Friday walked forward, down an unlighted ramp and away from the bright beams of the searchlights. At once he found himself splashing along in a foot of water. He paused to close the visor of his suit — for all he knew his next step would drop him in over his head — and realized as he did so that this building was even worse than the one where he had awakened. It not only had standing water, it had no lights at all.

He stepped gingerly forward, stumbled on a down step, and almost fell.

He stood still. “This is ridiculous. I know you gooks understand about lights, so why the hell don’t you use them? It’s black as a witch’s ass in here.”

He was talking to himself, and he certainly didn’t expect an answer. But the room lightened as orange-red tubes lit up all along the side walls. Trills and chirps came from in front of him, and the translator said, “Light is provided. Say what is enough.
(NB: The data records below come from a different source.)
-- ==== Sys2Proof/Certificates/Slice0/Obligations.lean ====
section
/-! DEFINITION. The statements for the provers, in the vocabulary of Sys2Proof/Safety.lean.  A management row's
statement is about the arrival of its request frame (log 1); `u.start` is the event's state `u` with the start of
transmission that takes place at the event's end (R115; log 2). -/

section

open Sys2Proof Sys2Proof.Machine

/-! ### Writes of management objects -/

/-- R16, R18: an accepted entry write takes the written fields with every count 0, detaches the entry's slots
and ends a pending quiesce with DONE ahead of its own answer. A management row is the arrival of its request
frame (the model's choice, log 1). -/
def Obligations.EntryWriteReplacesEntry : Prop :=
  ∀ (s : State) (h : WriteHead) (w : WriteKind) (n : EntryNo) (p : List Byte) (k : Fin 4) (new : Entry),
    s.reachesAgent h.tag k → h.position = 0 → goodLength w h → p.length = 12 → entryOf p = some new →
    (new.valid = true → s.entryConsistent new = true) →
    (∀ t, (s.entry n).holder = some t → (s.slot t).state = .waiting) →
    ∃ u, exec (.entryWrite h w n p) s = .next u.start
      ∧ s.writeAnswered u (writeRequest h w (entryObject n) p) k (entryBytes (u.entry n))
      ∧ u.entry n = new ∧ new.hits = 0 ∧ new.phase = 0 ∧ new.inFlight = 0 ∧ new.holder = none
      ∧ s.otherEntries u n
      ∧ (∀ t, t ≠ h.tag → (s.entry n).holder ≠ some t → u.slot t
          = if (s.slot t).entry = some n then { s.slot t with attached := false } else s.slot t)
      ∧ (∀ t, (s.entry n).holder = some t → u.slot t
          = (if (s.slot t).entry = some n then { s.slot t with attached := false } else s.slot t).answered
              .done .none .none)
      ∧ s.returns u ((s.entry n).holder.toList ++ [h.tag])
      ∧ u.mga = { s.mga with
          pendingRecords := s.mga.pendingRecords.filter (fun r => (s.entry n).holder ≠ some r.tag) }
      ∧ u.rst = s.rst ∧ u.segA = s.segA ∧ u.segB = s.segB ∧ u.stations = s.stations ∧ u.ntu = s.ntu

/-- R56: an accepted descriptor write takes the written fields, rewinds the stream, invalidates the mirror
and clears the claim; the store bytes are not changed. A management row is the arrival of its request frame
(the model's choice, log 1). -/
def Obligations.DescriptorWriteReplacesRecord : Prop :=
  ∀ (s : State) (h : WriteHead) (w : WriteKind) (n : RecordNo) (p : List Byte) (k : Fin 4) (new : Record),
    s.reachesAgent h.tag k → h.position = 0 → goodLength w h → p.length = 8 → descriptorOf p = some new →
    new.base + new.size ≤ Config.storeSize → s.overlapsOther n new = false → (s.record n).pins = 0 →
    (s.referenced n = true → new.kind = (s.record n).kind ∧ new.kind ≠ .none) →
    ∃ u, exec (.descriptorWrite h w n p) s = .next u.start
      ∧ s.writeAnswered u (writeRequest h w (descriptorObject n) p) k (recordBytes (u.record n))
      ∧ s.returns u [h.tag] ∧ s.claimDropped u n h.tag
      ∧ u.record n = new ∧ new.cursor = 0 ∧ new.remaining = new.total ∧ new.mirrorState = .invalid ∧ new.age = 0
      ∧ new.claim = none ∧ new.pins = 0
      ∧ s.otherRecords u n ∧ u.rst.store = s.rst.store ∧ s.sameButStore u

/-- R60: an accepted record data write places its payload at base plus position and nowhere else; a MIRROR
record is VALID after a write of the whole region, INVALID after any other, and its claim is cleared. A
management row is the arrival of its request frame (the model's choice, log 1). -/
def Obligations.RecordDataWriteStoresItsBytes : Prop :=
  ∀ (s : State) (h : WriteHead) (w : WriteKind) (n : RecordNo) (p : List Byte) (k : Fin 4),
    s.reachesAgent h.tag k → goodLength w h → p.length ≤ 240 → s.storeLaw →
    (s.record n).base + (s.record n).size ≤ Config.storeSize → (s.record n).kind ≠ .none → p ≠ [] →
    h.position.toNat + p.length ≤ (s.record n).size → (s.record n).pins = 0 →
    ∃ u, exec (.recordDataWrite h w n p) s = .next u.start
      ∧ s.writeAnswered u (writeRequest h w (recordDataObject n) p) k
          (Memory.readRun u.rst.store ((s.record n).base + h.position.toNat)
            ((s.record n).size - h.position.toNat))
      ∧ s.returns u [h.tag]
      ∧ (∀ a, Memory.read u.rst.store a
          = if (s.record n).base + h.position.toNat ≤ a ∧ a < (s.record n).base + h.position.toNat + p.length
            then byteAt p (a - ((s.record n).base + h.position.toNat)) else Memory.read s.rst.store a)
      ∧ u.record n = (if (s.record n).kind = .mirror then
          { s.record n with
            mirrorState := if h.position = 0 ∧ p.length = (s.record n).length then .valid else .invalid
            age := 0, claim := none }
          else s.record n)
      ∧ ((s.record n).kind = .mirror → s.claimDropped u n h.tag)
      ∧ ((s.record n).kind ≠ .mirror → s.otherSlots u h.tag)
      ∧ s.otherRecords u n ∧ s.sameButStore u

/-- R103, R110: an accepted station record write sets the home segment, UNKNOWN and failure count 0, and
raises nothing; STATION_FORGET of a station 1 to 126 makes it UNKNOWN with failure count 0 and keeps its home
segment. A management row is the arrival of its request frame (the model's choice, log 1). -/
def Obligations.StationWriteAndForgetResetBelief : Prop :=
  ∀ (s : State) (h : WriteHead) (k : Fin 4) (i : StationNo),
    s.reachesAgent h.tag k → h.position = 0 →
    (∀ (w : WriteKind) (home : Option Seg), goodLength w h →
      ∃ u, exec (.stationRecordWrite h w i [homeCode home]) s = .next u.start
        ∧ s.writeDone u (writeRequest h w (stationObject i) [homeCode home]) k (stationBytes (u.station i))
        ∧ u.station i = { home := home, presence := .unknown, failures := 0 }
        ∧ s.otherStations u i ∧ s.sameButStations u)
    ∧ ∃ u, exec (.stationForget h (byteOf (stationOf i))) s = .next u.start
      ∧ s.agentDone u (commandRequest h .stationForget [byteOf (stationOf i)]) k
      ∧ u.station i = { home := (s.station i).home, presence := .unknown, failures := 0 }
      ∧ s.otherStations u i ∧ s.sameButStations u

/-- R129: an accepted node write sets level and enabled, keeps the node's other fields, and the unit
arbitrates. A management row is the arrival of its request frame (the model's choice, log 1). -/
def Obligations.NodeWriteSetsLevelAndArbitrates : Prop :=
  ∀ (s : State) (h : WriteHead) (w : WriteKind) (n : NodeNo) (level : Level) (on : Bool) (k : Fin 4),
    s.reachesAgent h.tag k → h.position = 0 → goodLength w h →
    ∃ u, exec (.nodeWrite h w n [byteOf level, boolCode on]) s = .next u.start
      ∧ s.writeDone u (writeRequest h w (nodeObject n) [byteOf level, boolCode on]) k (nodeBytes (u.node n))
      ∧ u.ntu = (s.ntu.updNode n (fun nd => { nd with level := level, enabled := on })).arbitrate
      ∧ s.sameButNotices u

/-- R154, R140, R94 and R135: an accepted general configuration write sets all three fields, moves the floor
while the stack is empty and arbitrates; one of a segment configuration sets its three fields and leaves
segment state, engine, queue and timers; one of the notice configuration sets the repeat interval without
arbitration. A management row is the arrival of its request frame (the model's choice, log 1). -/
def Obligations.ConfigurationWritesSetTheirFields : Prop :=
  ∀ (s : State) (h : WriteHead) (w : WriteKind) (k : Fin 4),
    s.reachesAgent h.tag k → h.position = 0 → goodLength w h →
    (∀ (miss : Fallback) (threshold : Fin 16) (base : Level), threshold ≠ 0 →
      ∃ u, exec (.generalConfigurationWrite h w [miss.code, byteOf threshold, byteOf base]) s = .next u.start
        ∧ s.writeDone u (writeRequest h w 0x0002 [miss.code, byteOf threshold, byteOf base]) k (generalBytes u.mga)
        ∧ u.mga = { s.mga with missAction := miss, absenceThreshold := threshold, baseFloor := base }
        ∧ u.ntu = NoticeUnit.arbitrate { s.ntu with floor := if s.ntu.stack = [] then base else s.ntu.floor }
        ∧ u.entries = s.entries ∧ u.rst = s.rst ∧ u.segA = s.segA ∧ u.segB = s.segB ∧ u.stations = s.stations)
    ∧ (∀ (x : Seg) (timeout : Byte) (limit : Fin 8) (interval : Half), timeout ≠ 0 → interval ≠ 0 →
      ∃ u, exec (.segmentConfigurationWrite h w x ([timeout, byteOf limit] ++ be16 interval)) s = .next u.start
        ∧ s.writeDone u (writeRequest h w (segmentObject x) ([timeout, byteOf limit] ++ be16 interval)) k
            (segmentBytes (u.seg x))
        ∧ u.seg x = { s.seg x with respTimeout := timeout, retryLimit := limit, probeInterval := interval }
        ∧ s.sameButSegment u x)
    ∧ (∀ interval : Byte, interval ≠ 0 →
      ∃ u, exec (.noticeConfigurationWrite h w [interval]) s = .next u.start
        ∧ s.writeDone u (writeRequest h w 0x0005 [interval]) k (noticeBytes u.ntu)
        ∧ u.ntu = { s.ntu with repeatInterval := interval } ∧ s.sameButNotices u)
“That’s fine.” Friday glanced at the bright lighting on the walls and at the structures like huge easels that stood beneath them, but most of his attention was focused on the small table a few meters in front of him. It was low, no more than knee-high, only a third the size of the one on which he had awakened. That seemed appropriate, because the Indigoan who sprawled on top of it was also a miniature version of the ones outside. He realized that the table, like the one in the chamber near the shore, was designed to accommodate Indigoan body structure. Five pairs of walking legs draped over the side, while the flat lower body sat comfortably on the hard table beneath. The small body, unlike those of the other Indigoans, wore clothing. The blue-black carapace was dressed in a glittering wraparound of orange-red, while the double pairs of pincers emerged from mitten-like sheaths of the same color.

It was a dumb question, but he had to ask it. He splashed forward until he was within a meter of the table. “Was it you who turned on the lights, and asked me what was enough?”